Jaccard coefficient
The Jaccard coefficient or Jaccard index after the Swiss botanist Paul Jaccard (1868–1944) is an indicator for the similarity of quantities .
history
Jaccard developed the "Jaccard coefficient" in his 1902 publication Lois de distribution florale dans la zone alpine on page 72. He called it "coefficient de communauté florale".

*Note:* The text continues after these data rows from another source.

/-- TRAP_VECTOR is even whatever its other bits are (log 11). -/
theorem isAligned_trapVector : isAligned Config.trapVector 2 = true := by
  have hlow : Config.trapVector.toNat = Config.trapVectorPacket.toNat * 2 + 0 :=
    toNat_append_eq Config.trapVectorPacket 0#1
  rw [isAligned_iff_dvd, hlow]
  exact Dvd.intro_left _ rfl

/-! ### What every effect keeps -/

theorem Effect.isAligned_pc {i : Instr} {s t : State} (h : Effect i s t) (hpc : isAligned s.pc 2 = true) :
    isAligned t.pc 2 = true := by
  cases h with
  | trapped => exact isAligned_trapVector
  | moved p hp =>
    obtain ⟨d, rfl⟩ | rfl := hp
    · exact isAligned_branchTarget d hpc
    · exact isAligned_add_two hpc
  | linked _ _ _ _ _ _ hp _ => exact hp
  | returned _ _ _ _ _ hp _ => exact hp
  | wrote | blockMoved | stored | compared => exact isAligned_add_two hpc

theorem Effect.isAligned_ib {i : Instr} {s t : State} (h : Effect i s t) (hib : isAligned s.ib 64 = true) :
    isAligned t.ib 64 = true := by
  cases h with
  | blockMoved d _ => exact isAligned_blockTarget d hib
  | linked _ _ _ _ _ _ _ hb => exact hb
  | returned _ _ _ _ _ _ hb => exact hb
  | wrote | trapped | moved | stored | compared => exact hib

theorem Effect.mem_wf {i : Instr} {s t : State} (h : Effect i s t) (hm : s.mem.wf = true) : t.mem.wf = true := by
  cases h with
  | stored a v _ => exact Memory.write64_wf a v hm
  | wrote | trapped | moved | blockMoved | linked | returned | compared => exact hm

theorem Effect.params {i : Instr} {s t : State} (h : Effect i s t) : t.params = s.params := by
  cases h <;> rfl

theorem Effect.legal {i : Instr} {s t : State} (h : Effect i s t) (hs : s.Legal) : t.Legal := by
  obtain ⟨hpc, hib, hmem, hparams⟩ := hs
  exact ⟨h.isAligned_pc hpc, h.isAligned_ib hib, h.mem_wf hmem, h.params ▸ hparams⟩

/-- A step that answers a next state has the effect of some instruction. -/
theorem effect_of_step {s t : State} (h : step s = .next t) : ∃ i, Effect i s t :=
  let ⟨i, hi⟩ := exec_of_step h
  ⟨i, exec_effect hi⟩

/-- A register that a write of `rc` changes is `rc`. -/
theorem State.eq_of_reg_setReg_ne {s : State} {rc r : Reg} {v : Word} (h : (s.setReg rc v).reg r ≠ s.reg r) :
    rc = r := by
  by_contra hne
  exact h (s.reg_setReg_other v (Ne.symm hne))

/-! ### The obligations -/

/-- Settles O7: each effect keeps each part of legality. -/
theorem stepKeepsLegal : Obligations.StepKeepsLegal := by
  intro s t hs h
  obtain ⟨i, hi⟩ := effect_of_step h
  exact hi.legal hs

/-- Settles O8, by evaluation of the reset state. -/
theorem resetIsLegal : Obligations.ResetIsLegal :=
  ⟨by decide, rfl, rfl, rfl⟩

/-- Settles O9: of all effects only a comparison changes `flag`. -/
theorem flagWrittenOnlyByCompare : Obligations.FlagWrittenOnlyByCompare := by
  intro i s t h hflag
  cases exec_effect h with
  | compared rc rb _ hi => exact ⟨rc, rb, hi⟩
  | wrote | trapped | moved | blockMoved | linked | returned | stored => exact (hflag rfl).elim

/-- Settles O10: of all effects only a block jump, a link and a return change `ib`. -/
theorem immediateBaseWrittenOnlyByThree : Obligations.ImmediateBaseWrittenOnlyByThree := by
  intro i s t h hib
  cases exec_effect h with
  | blockMoved d hi => exact .inl ⟨d, hi⟩
  | linked rc u _ _ _ hi => exact .inr (.inl ⟨rc, u, hi⟩)
  | returned rc u _ _ hi => exact .inr (.inr ⟨rc, u, hi⟩)
  | wrote | trapped | moved | stored | compared => exact (hib rfl).elim

/-- Settles O11: of all effects only a store changes a byte of memory. -/
theorem memoryWrittenOnlyByStores : Obligations.MemoryWrittenOnlyByStores := by
  intro i s t h hmem
  cases exec_effect h with
  | stored _ _ hi => exact hi
  | wrote | trapped | moved | blockMoved | linked | returned | compared => exact (hmem fun _ => rfl).elim

/-- Settles O12: only a write-back and a link write a register, each its own `rc`. -/
theorem registersWrittenOnlyByDestination : Obligations.RegistersWrittenOnlyByDestination := by
  intro i s t r h hreg
  cases exec_effect h with
  | wrote rc v hi => exact State.eq_of_reg_setReg_ne hreg ▸ hi
  | linked rc u p b v hi =>
    subst hi
    exact congrArg some (State.eq_of_reg_setReg_ne (s := (s.setPc p).setIb b) hreg)
  | trapped | moved | blockMoved | returned | stored | compared => exact (hreg rfl).elim

/-- Settles O13: a trap entry is the one effect that touches the trap registers. -/
theorem trapRegistersWrittenOnlyByTraps : Obligations.TrapRegistersWrittenOnlyByTraps := by
  intro i s t h
  cases exec_effect h with
  | trapped e hi => exact .inr ⟨e, takeTrap_trapped e s, hi⟩
  | wrote | moved | blockMoved | linked | returned | stored | compared => exact .inl ⟨rfl, rfl, rfl, rfl⟩

/-- Settles O14: no effect writes a parameter. -/
theorem parametersConstant : Obligations.ParametersConstant := by
  intro s t h
  obtain ⟨i, hi⟩ := effect_of_step h
  exact hi.params

end Sys2Proof.Machine
end

section
/-! PROOF. The statements about memory as bytes (spec/20_memory.md R51 to R54, R61): a read of any width joins the
bytes, a 64-bit write splits them, each bit by bit, and the effective addresses. -/

namespace Sys2Proof.Machine

/-! ### Bit b of byte k -/

/-- Bit b of byte k of joined bytes is bit 8k + b of their number. -/
theorem joinLE_testBit (bs : List Byte) (k b : Nat) (hb : b < 8) (hk : k < bs.length) :
    (joinLE bs).testBit (8 * k + b) = bs[k].getLsbD b := by
  induction bs generalizing k with
  | nil => simp at hk
  | cons c bs ih =>
    rw [joinLE, Nat.add_comm c.toNat, show 256 = 2 ^ 8 by rfl, Nat.testBit_two_pow_mul_add _ c.isLt]
    cases k with
    | zero => simp [hb, BitVec.getLsbD]
    | succ k =>
      rw [if_neg (by omega), show 8 * (k + 1) + b - 8 = 8 * k + b by omega]
      exact ih k (by simpa using hk)

/-- Bit b of byte k of a number is its bit 8k + b. -/
theorem splitLE_getLsbD (n v k b : Nat) (hb : b < 8) (hk : k < (splitLE n v).length) :
    (splitLE n v)[k].getLsbD b = v.testBit (8 * k + b) := by
  induction n generalizing v k with
  | zero => simp [splitLE] at hk
  | succ n ih =>
    cases k with
    | zero =>
      simp only [splitLE, List.getElem_cons_zero, BitVec.getLsbD_ofNat, hb, decide_true, Bool.true_and, Nat.mul_zero,
        Nat.zero_add]
    | succ k =>
      have hbit : (v / 256).testBit (8 * k + b) = v.testBit (8 * (k + 1) + b) := by
        rw [show 256 = 2 ^ 8 by rfl, Nat.testBit_div_two_pow]
        congr 1
        omega
      simp only [splitLE, List.getElem_cons_succ]
      rw [ih _ k (by simpa [splitLE] using hk), hbit]

/-- Values of `n` bytes are equal when each bit of each byte is. -/
theorem eq_of_byte_bits {n : Nat} {x y : BitVec (8 * n)}
    (h : ∀ k b : Nat, k < n → b < 8 → x.getLsbD (8 * k + b) = y.getLsbD (8 * k + b)) : x = y := by
  refine BitVec.eq_of_getLsbD_eq fun i hi => ?_
  have hbit := h (i / 8) (i % 8) (by omega) (by omega)
  rwa [Nat.div_add_mod] at hbit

The Jaccard coefficient was able to establish itself in mathematics and is used as a measure of similarity for sets, vectors and, more generally, for objects. The Jaccard coefficient is used specifically for automatic text recognition and interpretation.
definition
To calculate the Jaccard coefficient of two sets, one divides the number of common elements (intersection) by the size of the union:
- .
The following applies to quantities
- .
The closer the Jaccard coefficient is to 1, the greater the similarity of the sets. The minimum value of the Jaccard coefficient is 0.
example
The two sets and have the Jaccard coefficient
Jaccard metric
The Jaccard metric can be derived from the Jaccard coefficient. This metric is calculated using the formula
- .
General:
- .
Applications
In the field of text mining and in particular the duplicate detection , the Jaccard similarity is a known measure for the similarity of two elements. Two strings are decomposed into tokens (eg. B. divided at the space, or using N-grams with ). The resulting sets of string sections are used as described above to calculate the similarity of the two sets.
Individual evidence
- ^ Paul Jaccard: Lois de distribution florale dans la zone alpine , Bulletin de la Société Vaudoise des Sciences Naturelles, Volume 38 (1902), p. 72, accessed online on November 23, 2018.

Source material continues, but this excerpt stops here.